Mais cette exaltation de la première heure et ces fusées d’orgueil ne tardèrent pas à se dissiper devant l’affreuse réalité des faits. Augsbourg n’était pas plus facile à défendre que Munich, et l’armée, débandée, ne voulait ni se rassembler ni combattre : généraux, courtisans, ministres, tous demandaient la paix à haute voix. Le maréchal Torring ayant émis l’idée que l’électeur, à la tête de ses troupes, pourrait aller rejoindre l’armée française sur le Rhin et combattre avec elle, comme son aïeul avait fait dans la dernière guerre de Louis XIV, le successeur de Seckendorf dans le commandement de l’armée ne lui répondit que par un éclat de rire.
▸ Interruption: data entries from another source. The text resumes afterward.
theorem firstQueued_eq_none {maintenance : Bool} : w.firstQueued maintenance = none ↔
    ∀ op ∈ w.queue, ¬ (op.inFlight = false ∧ (maintenance = true ↔ op.cls = .maintenance)) := by
  unfold Switching.firstQueued
  rw [Option.map_eq_none_iff, List.find?_eq_none]
  exact forall_congr' fun op => forall_congr' fun _ => not_congr queuedAs_iff

theorem firstQueued_false_none : w.firstQueued false = none ↔ ¬ Waits w := by
  rw [firstQueued_eq_none]
  unfold Waits
  push Not
  simp

/-! ### The arbiter's choice (R99) -/

theorem no_polls_iff : (¬ (∃ x, Polls w false x) ∧ ¬ ∃ x, Polls w true x) ↔
    ∀ el ∈ w.elements, ∀ m due, el.moving = some m → m.poll ≠ .due due := by
  constructor
  · rintro ⟨others, maintenance⟩ el mem ⟨began, poll⟩ due moving rfl
    by_cases m : ∃ op, w.opOf el.group = some op ∧ op.cls = .maintenance
    · exact maintenance ⟨⟨due, .poll el.address, el.group⟩, el, mem, began, moving, rfl, rfl, iff_of_true rfl m⟩
    · exact others ⟨⟨due, .poll el.address, el.group⟩, el, mem, began, moving, rfl, rfl, iff_of_false Bool.false_ne_true m⟩
  · intro rests
    have no : ∀ m, ¬ ∃ x, Polls w m x := fun m ⟨x, el, mem, began, moving, _⟩ => rests el mem _ _ moving rfl
    exact ⟨no false, no true⟩

theorem no_ops_iff : (¬ (∃ x, Readies w x) ∧ w.firstQueued false = none ∧ w.firstQueued true = none) ↔
    ∀ op ∈ w.queue, op.inFlight = true ∧ (op.ready = none ∨ op.cls = .maintenance) := by
  rw [firstQueued_eq_none, firstQueued_eq_none]
  constructor
  · rintro ⟨ready, others, maintenance⟩ op mem
    have flies : op.inFlight = true := by
      by_contra queued
      have queued : op.inFlight = false := Bool.eq_false_iff.mpr queued
      by_cases cls : op.cls = .maintenance
      · exact maintenance op mem ⟨queued, iff_of_true rfl cls⟩
      · exact others op mem ⟨queued, iff_of_false Bool.false_ne_true cls⟩
    refine ⟨flies, or_iff_not_imp_right.mpr fun cls => Option.eq_none_iff_forall_ne_some.mpr fun at_ held => ready ?_⟩
    exact ⟨⟨at_.1, at_.2, op.group⟩, op, mem, flies, cls, held, rfl⟩
  · intro idle
    have flies : ∀ m, ∀ op ∈ w.queue, ¬ (op.inFlight = false ∧ (m = true ↔ op.cls = .maintenance)) := fun m op mem h => by
      rw [(idle op mem).1] at h
      cases h.1
    refine ⟨fun ⟨x, op, mem, _, cls, held, _⟩ => ?_, flies false, flies true⟩
    rcases (idle op mem).2 with none | maintenance
    · rw [none] at held
      cases held
    · exact cls maintenance

theorem choose_eq_none : w.choose = none ↔
    (∀ el ∈ w.elements, ∀ m due, el.moving = some m → m.poll ≠ .due due)
      ∧ ∀ op ∈ w.queue, op.inFlight = true ∧ (op.ready = none ∨ op.cls = .maintenance) := by
  rw [← no_polls_iff, ← no_ops_iff]
  unfold Switching.choose
  rw [Option.or_eq_none_iff, Option.or_eq_none_iff, Option.or_eq_none_iff, Option.or_eq_none_iff, earliest_duePolls, earliest_duePolls,
    earliest_readyOnes]
  tauto

theorem or_eq_left {α : Type} {a b : Option α} {x : α} (h : a.or b = some x) (some_ : a ≠ none) : a = some x := by
  cases a with
  | none => exact absurd rfl some_
  | some y => exact h

theorem or_eq_right {α : Type} {a b : Option α} {x : α} (h : a.or b = some x) (none_ : a = none) : b = some x := by
  subst none_
  exact h

/-- What the choice is, in the order of R99. -/
theorem choose_some (h : w.choose = some c) :
    ((∃ x, Polls w false x) → earliest (w.duePolls false) = some c)
      ∧ (¬ (∃ x, Polls w false x) → (∃ x, Readies w x) → earliest w.readyOnes = some c)
      ∧ (¬ (∃ x, Polls w false x) → ¬ (∃ x, Readies w x) → Waits w → w.firstQueued false = some c)
      ∧ (¬ (∃ x, Polls w false x) → ¬ (∃ x, Readies w x) → ¬ Waits w → (∃ x, Polls w true x) →
          earliest (w.duePolls true) = some c)
      ∧ (¬ (∃ x, Polls w false x) → ¬ (∃ x, Readies w x) → ¬ Waits w → ¬ (∃ x, Polls w true x) → w.firstQueued true = some c) := by
  unfold Switching.choose at h
  have due : ∀ m, (∃ x, Polls w m x) → earliest (w.duePolls m) ≠ none := fun m d e => earliest_duePolls.mp e d
  have past := fun d => or_eq_right h (earliest_duePolls.mpr d)
  have past' := fun d r => or_eq_right (past d) (earliest_readyOnes.mpr r)
  have past'' := fun d r q => or_eq_right (past' d r) (firstQueued_false_none.mpr q)
  refine ⟨fun d => or_eq_left h (due false d), fun d r => or_eq_left (past d) fun e => earliest_readyOnes.mp e r,
    fun d r q => or_eq_left (past' d r) fun e => firstQueued_false_none.mp e q, fun d r q m => or_eq_left (past'' d r q) (due true m),
    fun d r q m => or_eq_right (past'' d r q) (earliest_duePolls.mpr m)⟩

/-- Whether R98 bars a choice. -/
theorem barred_iff : w.barred c = true ↔ Waits w ∧ ∃ op, w.opOf c.owner = some op ∧ op.cls = .maintenance := by
  unfold Switching.barred Waits
  rw [Bool.and_eq_true, Option.any_eq_true, List.any_eq_true, and_comm]
  simp only [decide_eq_true_eq, Bool.and_eq_true, Bool.not_eq_true']

theorem arbitrate_busy (busy : w.bus ≠ none) : w.arbitrate = w := if_pos (Option.isSome_iff_ne_none.mpr busy)

theorem arbitrate_free (free : w.bus = none) :
    w.arbitrate = { w with chosen := (w.chosen.filter fun c => !w.barred c).or w.choose } := by
  unfold Switching.arbitrate
  rw [free]
  rfl

/-! ### Entries that leave and join (R98, R100) -/

theorem keepOps_chosen (keep : Op → Bool) :
    (w.keepOps keep).chosen = some c ↔ w.chosen = some c ∧ ∀ op, w.opOf c.owner = some op → keep op = true := by
  show w.chosen.filter _ = some c ↔ _
  rw [Option.filter_eq_some_iff, Option.all_eq_true]

theorem placeOp_ahead {op : Op} (queue : List Op) (cls : op.cls ≠ .maintenance) :
    ∃ before after, queue = before ++ after ∧ placeOp queue op = before ++ op :: after
      ∧ (∀ x ∈ before, ¬ (x.cls = .maintenance ∧ x.inFlight = false))
      ∧ (∀ x rest, after = x :: rest → x.cls = .maintenance ∧ x.inFlight = false) := by
  have waits : ∀ x : Op, x.waitsLast = true ↔ x.cls = .maintenance ∧ x.inFlight = false := fun x => by
    unfold Op.waitsLast
    rw [Bool.and_eq_true, decide_eq_true_eq, Bool.not_eq_true']
  refine ⟨queue.takeWhile fun o => !o.waitsLast, queue.dropWhile fun o => !o.waitsLast, List.takeWhile_append_dropWhile.symm,
    if_neg cls, fun x mem h => ?_, fun x rest after => (waits x).mp ?_⟩
  · have := List.mem_takeWhile_imp mem
    rw [(waits x).mpr h] at this
    cases this
  · have head := List.head_dropWhile_not (fun o : Op => !o.waitsLast) (l := queue) (by rw [after]; nofun)
    simpa [after] using head

end

end Sys2Proof.Machine
end

section
/-! The transactions of the bus (R92, R93, R99, R186). -/

namespace Sys2Proof.Machine

section
variable {env : SwEnv} {g : GroupId} {w : Switching} {op : Op}

/-! ### An entry changed -/

theorem modOp_opOf {f : Op → Op} (keeps : ∀ o, (f o).group = o.group) : (w.modOp g f).opOf g = (w.opOf g).map f := by
  show ((w.queue.map fun o => if o.group = g then f o else o).find? fun o => decide (o.group = g)) = _
  rw [List.find?_map]
  have same : ((fun o : Op => decide (o.group = g)) ∘ fun o => if o.group = g then f o else o) = fun o => decide (o.group = g) := by
    funext o
    by_cases e : o.group = g
    · simp [e, keeps]
    · simp [e]
  rw [same]
  show (w.opOf g).map _ = _
  cases held : w.opOf g with
  | none => rfl
  | some o => exact congrArg some (if_pos (opOf_some held).2)

theorem modOp_some {f : Op → Op} (ho : w.opOf g = some op) (keeps : ∀ o, (f o).group = o.group) :
    (w.modOp g f).opOf g = some (f op) := by
  rw [modOp_opOf keeps, ho]
  rfl

theorem setKnown_opOf (env : SwEnv) (a : Nat) (pos : Option Nat) (w : Switching) : (w.setKnown env a pos).opOf g = w.opOf g := by
  unfold Switching.opOf
  rw [Switching.setKnown_queue]

/-! ### A read goes on (R93) -/

theorem readOn_second {x y : Nat} (ho : w.opOf g = some op) (kind : op.kind = .read y (some x)) (first : op.second = false) :
    w.readOn env g = w.modOp g fun o => { o with second := true, ready := some (env.now, .read x) } := by
  unfold Switching.readOn
  rw [ho]
  dsimp only
  rw [kind, first]

theorem readOn_end {y : Nat} {b : Option Nat} (ho : w.opOf g = some op) (kind : op.kind = .read y b) (last : b = none ∨ op.second = true) :
    w.readOn env g = if op.unread.isEmpty then w.succeed env g else w.failOp env g y := by
  unfold Switching.readOn
  rw [ho]
  dsimp only
  rw [kind]
  rcases last with rfl | second
  · rfl
  · cases b <;> rw [second]

/-! ### Answer failure (R92, R93) -/

/-- The block as a transaction ends without an answer (R92). -/
def Switching.unanswered (now : Nat) (w : Switching) : Switching := { w with bus := none, busFreeAt := now, busDefect := true }

section
variable {t : Transaction}

theorem answerFailure_orphan (orphan : t.orphan = true) : w.answerFailure env t = w.unanswered env.now := if_pos orphan

variable (own : t.orphan = false)
include own

theorem answerFailure_poll {a : Nat} (cmd : t.cmd = .poll a) :
    w.answerFailure env t = ((w.unanswered env.now).rests a).failOp env t.owner a := by
  unfold Switching.answerFailure
  dsimp only
  rw [own, cmd]
  rfl

theorem answerFailure_move (cmd : (∃ x, t.cmd = .move t.cmd.address x) ∨ ∃ x y, t.cmd = .paired t.cmd.address x y) :
    w.answerFailure env t = (w.unanswered env.now).failOp env t.owner t.cmd.address := by
  unfold Switching.answerFailure
  dsimp only
  rw [own]
  generalize t.cmd.address = a at cmd ⊢
  rcases cmd with ⟨x, e⟩ | ⟨x, y, e⟩ <;> rw [e] <;> rfl

/-- The block after a read that found no answer, before the next read (R93). -/
def Switching.unread (env : SwEnv) (g : GroupId) (a : Nat) (adopts : Bool) (w : Switching) : Switching :=
  let v := w.modOp g fun op => { op with unread := op.unread ++ [a] }
  if adopts then v.setKnown env a none else v

theorem answerFailure_read {a : Nat} (cmd : t.cmd = .read a) (ho : w.opOf t.owner = some op) :
    w.answerFailure env t = ((w.unanswered env.now).unread env t.owner a (decide (op.cls = .adopt))).readOn env t.owner := by
  have held : ((w.unanswered env.now).modOp t.owner fun op => { op with unread := op.unread ++ [a] }).opOf t.owner =
      some { op with unread := op.unread ++ [a] } :=
    modOp_some (show (w.unanswered env.now).opOf t.owner = some op from ho) fun _ => rfl
  have adopts : (((w.unanswered env.now).modOp t.owner fun op => { op with unread := op.unread ++ [a] }).opOf t.owner).any
      (fun op => decide (op.cls = .adopt)) = decide (op.cls = .adopt) := by
    rw [held]
    rfl
  unfold Switching.unread
  dsimp only
  rw [← adopts]
  unfold Switching.answerFailure
  dsimp only
  rw [own, cmd]
  rfl

end

theorem unread_opOf {a : Nat} (adopts : Bool) (ho : w.opOf g = some op) :
    (w.unread env g a adopts).opOf g = some { op with unread := op.unread ++ [a] } := by
  have held : (w.modOp g fun op => { op with unread := op.unread ++ [a] }).opOf g = some { op with unread := op.unread ++ [a] } :=
    modOp_some ho fun _ => rfl
  unfold Switching.unread
  dsimp only
  split
  · rw [setKnown_opOf]
    exact held
  · exact held

/-- Answer failure frees the bus, and ACTUATOR-BUS comes up (R92). -/
theorem answerFailure_bus (t : Transaction) : (w.answerFailure env t).bus = none ∧ (w.answerFailure env t).busFreeAt = env.now
    ∧ (w.answerFailure env t).busDefect = true := by
  have through : ∀ {v u : Switching}, u.bus = v.bus ∧ u.busFreeAt = v.busFreeAt ∧ u.busDefect = v.busDefect →
      v.bus = none ∧ v.busFreeAt = env.now ∧ v.busDefect = true → u.bus = none ∧ u.busFreeAt = env.now ∧ u.busDefect = true :=
    fun ⟨b, f, d⟩ h => ⟨b.trans h.1, f.trans h.2.1, d.trans h.2.2⟩
  unfold Switching.answerFailure
  dsimp only
  split
  · exact ⟨rfl, rfl, rfl⟩
  · split
    · refine through (readOn_bus env _ _) ?_
      split
      · have kept := busKept_setKnown env t.cmd.address none
          ((w.close env.now false).modOp t.owner fun op => { op with unread := op.unread ++ [t.cmd.address] })
        exact through ⟨kept.bus, kept.busFreeAt, kept.busDefect⟩ ⟨rfl, rfl, rfl⟩
      · exact ⟨rfl, rfl, rfl⟩
    · exact through (failOp_bus env _ _ _) ⟨rfl, rfl, rfl⟩
    · exact through (failOp_bus env _ _ _) ⟨rfl, rfl, rfl⟩
    · exact through (failOp_bus env _ _ _) ⟨rfl, rfl, rfl⟩

/-- An operation that fails for want of an answer puts its group on the settle-failure list, but for a read (R101, R107). -/
theorem answerFailure_listed {t : Transaction} {grp : Group} (own : t.orphan = false) (hg : w.groups[t.owner] = some grp)
    (ho : w.opOf t.owner = some op) (notRead : ∀ a, t.cmd ≠ .read a) : t.owner ∈ (w.answerFailure env t).settleFail := by
  unfold Switching.answerFailure
  dsimp only
  rw [own]
  cases cmd : t.cmd with
  | read a => exact absurd cmd (notRead a)
  | move a x => exact failOp_listed (w := w.close env.now false) hg ho
  | paired a x y => exact failOp_listed (w := w.close env.now false) hg ho
  | poll a => exact failOp_listed (w := (w.close env.now false).rests _) hg ho

theorem onRepeat_repeating {t : Transaction} {due now : Nat} (bus : w.bus = some t) (repeats : t.exchange = .repeating due) :
    w.onRepeat now =
      { w with bus := some { t with exchange := .awaiting (now + t.cmd.duration + 2000), repeated := true } } := by
  unfold Switching.onRepeat
  rw [bus]
  dsimp only
  rw [repeats]

theorem onAnswerTimeout_awaiting {t : Transaction} {due : Nat} (bus : w.bus = some t) (awaits : t.exchange = .awaiting due) :
    w.onAnswerTimeout env =
      if t.repeated ∨ !t.repeatable then w.answerFailure env t
      else { w with bus := some { t with exchange := .repeating (env.now + 80) } } := by
  unfold Switching.onAnswerTimeout
  rw [bus]
  dsimp only
  rw [awaits]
C’était, en un mot, un murmure général qui assourdissait les oreilles du pauvre prince. Il lui fallait donc se rendre ou bien fuir seul, abandonné de tous les siens, sans savoir où poser sa tête et n’ayant pas même, comme son père, la ressource de chercher un asile dans les cités impériales qu’il n’avait pas le droit de se faire ouvrir. La nécessité était si cruelle et parlait si haut que Chavigny eut à peine le courage de le blâmer, lorsque, mandé chez lui le 19 avril, il le trouva la tête basse, balbutiant des excuses embarrassées, mais résigné et vaincu. Un traité de paix était sur la table, déjà revêtu de sa signature. C’était Seckendorf, sortant de sa retraite simulée, qui l’avait apporté tout rédigé d’avance par le ministre Colloredo, lequel s’était tenu lui-même en observation pendant cette rapide campagne sur

  1. Chavigny à d’Argenson, 7-15 avril 1745. (Correspondance de Bavière. — Ministère des affaires étrangères.)